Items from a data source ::
* * * *
-- ==== Sys2Proof/Laws/KeptSerial.lean ====
section
/-!
SUPPORT. The operations of Machine/Serial.lean change only the parts that their masks name (Laws/Held.lean).
-/
namespace Sys2Proof.Machine
open Sys2Proof
set_option Elab.async false

variable {b0 : State} {F : Nat}

theorem off_serState {i} (hF : Dj F 0x2000000000000) : Off F (serState i) := off_inst 17 _ _ hF rfl
theorem held_showLine {s l} (hF : Dj F 0x2000000000001) (hs : Held b0 F s) : Held b0 F (State.showLine s l) := by
  unfold State.showLine
  exact held_wr (dj hF) ‹_› (off_SER_NODES_ONLINE (dj hF))
theorem held_holdLine {s l reason} (hF : Dj F 0x810000) (hs : Held b0 F s) : Held b0 F (State.holdLine s l reason) := by
  unfold State.holdLine
  extract_lets -merge -underBinder +onlyGivenNames q
  try clear_value q
  extract_lets -merge -underBinder +onlyGivenNames msg
  try clear_value msg
  exact held_send (dj hF) (held_modSer (dj hF) ‹_›)
theorem held_execSerClearCounters {sess key l s} (hF : Dj F 0x2000000010001) (hs : Held b0 F s) : HeldR b0 F (execSerClearCounters sess key l s) := by
  unfold execSerClearCounters
  refine heldR_next (ite_ind (Q := Held b0 F) (fun h => ?_) (fun _ => hs))
  simp only [Bool.and_eq_true, decide_eq_true_eq] at h
  exact held_modSer (dj hF) (held_clearAt 17 (dj hF) (dj hF) (by simp [blkLo]) (by simp [blkHi]; omega) hs)
theorem held_lineBad {s l kind} (hF : Dj F 0x1200100021000b) (hs : Held b0 F s) : Held b0 F (State.lineBad s l kind) := by
  unfold State.lineBad
  extract_lets -merge -underBinder +onlyGivenNames f
  try clear_value f
  refine ite_ind (Q := Held b0 F) (fun _ => ?_) (fun _ => ?_)
  · extract_lets -merge -underBinder +onlyGivenNames s
    have hs : Held b0 F s := held_wr (dj hF) (held_modSer (dj hF) ‹_›) (off_serState (dj hF))
    try clear_value s
    exact held_flag (dj hF) (held_raise (dj hF) ‹_›) (off_SER_EVENT_STATUS_LINE_FAULT (dj hF))
  · exact held_modSer (dj hF) ‹_›
theorem held_execSerialPollTimeout {l s} (hF : Dj F 0x2000000010001) (hs : Held b0 F s) : HeldR b0 F (execSerialPollTimeout l s) := by
  unfold execSerialPollTimeout
  split
  · refine heldR_next ?_
    refine ite_ind (Q := Held b0 F) (fun _ => ?_) (fun _ => ?_)
    · exact held_modNodeOf (dj hF) (held_modSer (dj hF) (held_inc (dj hF) ‹_› (off_SER_TIMEOUTS (dj hF))))
    · assumption
  · exact heldR_next ‹_›
theorem held_holdLines {s reason} (hF : Dj F 0x810000) (hs : Held b0 F s) : Held b0 F (State.holdLines s reason) := by
  unfold State.holdLines
  refine foldl_ind (Q := Held b0 F) (fun s _ hs => ?_) ?_
  · refine ite_ind (Q := Held b0 F) (fun _ => ?_) (fun _ => ?_)
    · assumption
    · exact held_holdLine (dj hF) ‹_›
  · assumption
theorem held_cycleDone {s l} (hF : Dj F 0x2000000010001) (hs : Held b0 F s) : Held b0 F (State.cycleDone s l) := by
  unfold State.cycleDone
  extract_lets -merge -underBinder +onlyGivenNames us
  try clear_value us
  extract_lets -merge -underBinder +onlyGivenNames s
  have hs : Held b0 F s := held_wr (dj hF) ‹_› (off_SER_POLL_CYCLE (dj hF))
  try clear_value s
  refine held_modSer (dj hF) ?_
  refine ite_ind (Q := Held b0 F) (fun _ => ?_) (fun _ => ?_)
  · exact held_wr (dj hF) ‹_› (off_SER_POLL_CYCLE_MAX (dj hF))
  · assumption
theorem held_serialPoll {s l bad} (hF : Dj F 0x12001000a1000b) (hs : Held b0 F s) : Held b0 F (State.serialPoll s l bad) := by
  unfold State.serialPoll
  split
  · extract_lets -merge -underBinder +onlyGivenNames s
    have hs : Held b0 F s := by
      unfold s
      refine ite_ind (Q := Held b0 F) (fun _ => ?_) (fun _ => ?_)
      · exact held_cycleDone (dj hF) ‹_›
      · assumption
    try clear_value s
    split
    · extract_lets -merge -underBinder +onlyGivenNames ack
      try clear_value ack
      extract_lets -merge -underBinder +onlyGivenNames s
      have hs : Held b0 F s := held_send (dj hF) ‹_›
      try clear_value s
      extract_lets -merge -underBinder +onlyGivenNames s
      have hs : Held b0 F s := by
        unfold s
        refine ite_ind (Q := Held b0 F) (fun _ => ?_) (fun _ => ?_)
        · refine ite_ind (Q := Held b0 F) (fun _ => ?_) (fun _ => ?_)
          · assumption
          · exact held_modSer (dj hF) ‹_›
        · exact held_modNodeOf (dj hF) ‹_›
      try clear_value s
      extract_lets -merge -underBinder +onlyGivenNames s
      have hs : Held b0 F s := by
        unfold s
        split
        · exact held_modSer (dj hF) (held_modNodeOf (dj hF) ‹_›)
        · assumption
      try clear_value s
      refine ite_ind (Q := Held b0 F) (fun _ => ?_) (fun _ => ?_)
      · exact held_lineBad (dj hF) (held_inc (dj hF) ‹_› (off_SER_CONTENTIONS (dj hF)))
      · assumption
theorem held_serialReply {s l n b framing} (hF : Dj F 0x13141200ad802b) (hs : Held b0 F s) : Held b0 F (State.serialReply s l n b framing) := by
  unfold State.serialReply
  extract_lets -merge -underBinder +onlyGivenNames s
  have hs : Held b0 F s := held_modSer (dj hF) ‹_›
  try clear_value s
  refine ite_ind (Q := Held b0 F) (fun _ => ?_) (fun _ => ?_)
  · exact held_lineBad (dj hF) (held_inc (dj hF) ‹_› (off_SER_FRAMING_ERRORS (dj hF)))
  · refine ite_ind (Q := Held b0 F) (fun _ => ?_) (fun _ => ?_)
    · exact held_lineBad (dj hF) (held_inc (dj hF) ‹_› (off_SER_CRC_ERRORS (dj hF)))
    · refine ite_ind (Q := Held b0 F) (fun _ => ?_) (fun _ => ?_)
      · assumption
      · extract_lets -merge -underBinder +onlyGivenNames x
        try clear_value x
        extract_lets -merge -underBinder +onlyGivenNames acked
        try clear_value acked
        extract_lets -merge -underBinder +onlyGivenNames seq
        try clear_value seq
        extract_lets -merge -underBinder +onlyGivenNames msg
        try clear_value msg
        extract_lets -merge -underBinder +onlyGivenNames isNew
        try clear_value isNew
        extract_lets -merge -underBinder +onlyGivenNames s
        have hs : Held b0 F s := held_wr (dj hF) (held_inc (dj hF) ‹_› (off_SER_FRAMES_OK (dj hF))) (off_serState (dj hF))
        try clear_value s
        extract_lets -merge -underBinder +onlyGivenNames s
        have hs : Held b0 F s := held_modNodeOf (dj hF) ‹_›
        try clear_value s
        extract_lets -merge -underBinder +onlyGivenNames f
        try clear_value f
        refine held_showLine (dj hF) ?_
        split
        · refine ite_ind (Q := Held b0 F) (fun _ => ?_) (fun _ => ?_)
          · exact held_fixtureMsg (dj hF) ‹_›
          · assumption
        · assumption
theorem held_execSerialPoll {l bad s} (hF : Dj F 0x12001000a1000b) (hs : Held b0 F s) : HeldR b0 F (execSerialPoll l bad s) := by
  unfold execSerialPoll
  refine heldR_next ?_
  refine ite_ind (Q := Held b0 F) (fun _ => ?_) (fun _ => ?_)
  · exact held_serialPoll (dj hF) ‹_›
  · assumption
theorem held_execSerialReply {l data framing s} (hF : Dj F 0x13141200ad802b) (hs : Held b0 F s) : HeldR b0 F (execSerialReply l data framing s) := by
  unfold execSerialReply
  split
  · refine heldR_next ?_
    refine ite_ind (Q := Held b0 F) (fun _ => ?_) (fun _ => ?_)
    · exact held_serialReply (dj hF) ‹_›
    · assumption
  · exact heldR_next ‹_›

end Sys2Proof.Machine
end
* * * *
Your goal :: Each line above with the word "lean" needs to be copied.

Written response ::
-- ==== Sys2Proof/Laws/KeptSerial.lean ====
SUPPORT. The operations of Machine/Serial.lean change only the parts that their masks name (Laws/Held.lean).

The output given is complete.